___ GIVEN ENTRIES

/-- The role-mismatch fault of a worker-only variant whose straps select another role stays live (R20). -/
def strapMismatch (s : State) : Bool := s.fuses.variant != 1 && s.boot.strap != 2

def endHold (s : State) : State :=
  let g := s.sgr.guard_
  if s.boot.st == .hold && (!gLocked g || gLockRole g == roleNum (strapRole s)) then
    let s1 := roleSlots { s with boot := { s.boot with st := .cal, role := strapRole s, holdCause := 0, calDone := false } }
    if strapMismatch s then s1 else fallLive 17 0 s1
  else s

/-- Both groups of a change are committed: its settings take effect, and it completes (R438 steps 4 and 5, R445). -/
def finishChange (c : Change) (s : State) : State :=
  let oldProt := s.nvs.prot
  let prot : BitVec 2 := BitVec.ofNat 2 (gProt c.guard_)
  let s1 := { s with sgr := { s.sgr with guard_ := c.guard_, appr := c.appr, change := none }, nvs.prot := prot }
  let s2 := c.erased.foldl (fun t x => emptySlot x.1 t) s1
  let s3 := match c.root with
    | some k => (c.slots.foldl (fun (t : State) (x : Nat × W32) => setSlot x.1 { (getSlot t x.1).taken with gen := x.2 } t)
        (deriveRoot k { s2 with sgr.keyed := true }))
    | none => if c.rootErased then unkey s2 else s2
  let s4 := optApply (gOptEn c.guard_) (partySlots { s3 with tmp.bkSet := (gTamper c.guard_).drop 16 })
  let s5 := blockEvent 13 1 (le 4 (gCounter c.guard_) ++ [c.mask] ++ le 1 (bitAt c.claim 0)) s4
  let s6 := c.erased.foldl (fun t x => blockEvent 13 3 (le 1 x.1 ++ le 1 x.2) t) s5
  let s7 := if c.root.isSome then blockEvent 13 4 (le 1 0 ++ zeros 3 ++ gKcv c.guard_) s6
    else if c.rootErased then blockEvent 13 4 (le 1 1 ++ zeros 3 ++ gKcv c.guard_) s6 else s6
  let s8 := if prot != oldProt then blockEvent 9 1 (le 1 oldProt.toNat ++ le 1 prot.toNat) s7 else s7
  endHold (sagDone c.r statusOk [] s8)

/-- Step 3 of one of the Saggar's commit groups has ended. -/
def sagCommitted (tag : Nat) (s : State) : State :=
  match tag with
  | 1 => { s with sgr.change := s.sgr.change.map (fun c => { c with committed := true }) }
  | 2 => match s.sgr.change with
    | some c => finishChange c s
    | none => s
  | 3 => loadCommitted s
  | _ => s

/-! ### Aborts (R430, R432, R438) -/

/-- A key operation in progress is aborted. -/
def abortOp (s : State) : KeyOp → State
  | .change r => sagDone r statusTamperAbort [] s
  | .load r _ => sagDone r statusTamperAbort [] s
  | .attest r => sagDone r statusTamperAbort [] s
  | .token w b => answer w (tokenJudge w b none s)

/-- Every key operation in progress is aborted, the verification of an image among them (R432, R409). -/
def abortOps (s : State) : State :=
  let s1 := s.sgr.ops.foldl abortOp { s with sgr.ops := [] }
  { s1 with boot.abort := s1.boot.abort || s1.boot.st == .verify || (s1.boot.st == .hold && s1.boot.img.endAcc) }

/-- A commit group of the Saggar's with one of some tags: 1 and 2 of a change, 3 of a key load. -/
def sagGroup (tags : List Nat) (g : Group) : Bool :=
  match g.act with
  | .recs t _ => tags.contains t
  | _ => false

/-- The Saggar's groups of some tags are abandoned, but for one at the front whose commit has ended. -/
def dropGroups (tags : List Nat) (s : State) : State :=
  match s.nvs.groups with
  | [] => s
  | g :: rest =>
    let keep := rest.filter (fun g => !sagGroup tags g)
    if sagGroup tags g && s.nvs.gstep ≤ 3 then { s with nvs := { s.nvs with groups := keep, gstep := 0, gleft := 0 } }
    else { s with nvs.groups := g :: keep }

______

EXERCISE -> Please find every line in the records that contains the word "ended", and copy it out.

RESPONSE TO THE TASK ->
/-- Step 3 of one of the Saggar's commit groups has ended. -/
/-- The Saggar's groups of some tags are abandoned, but for one at the front whose commit has ended. -/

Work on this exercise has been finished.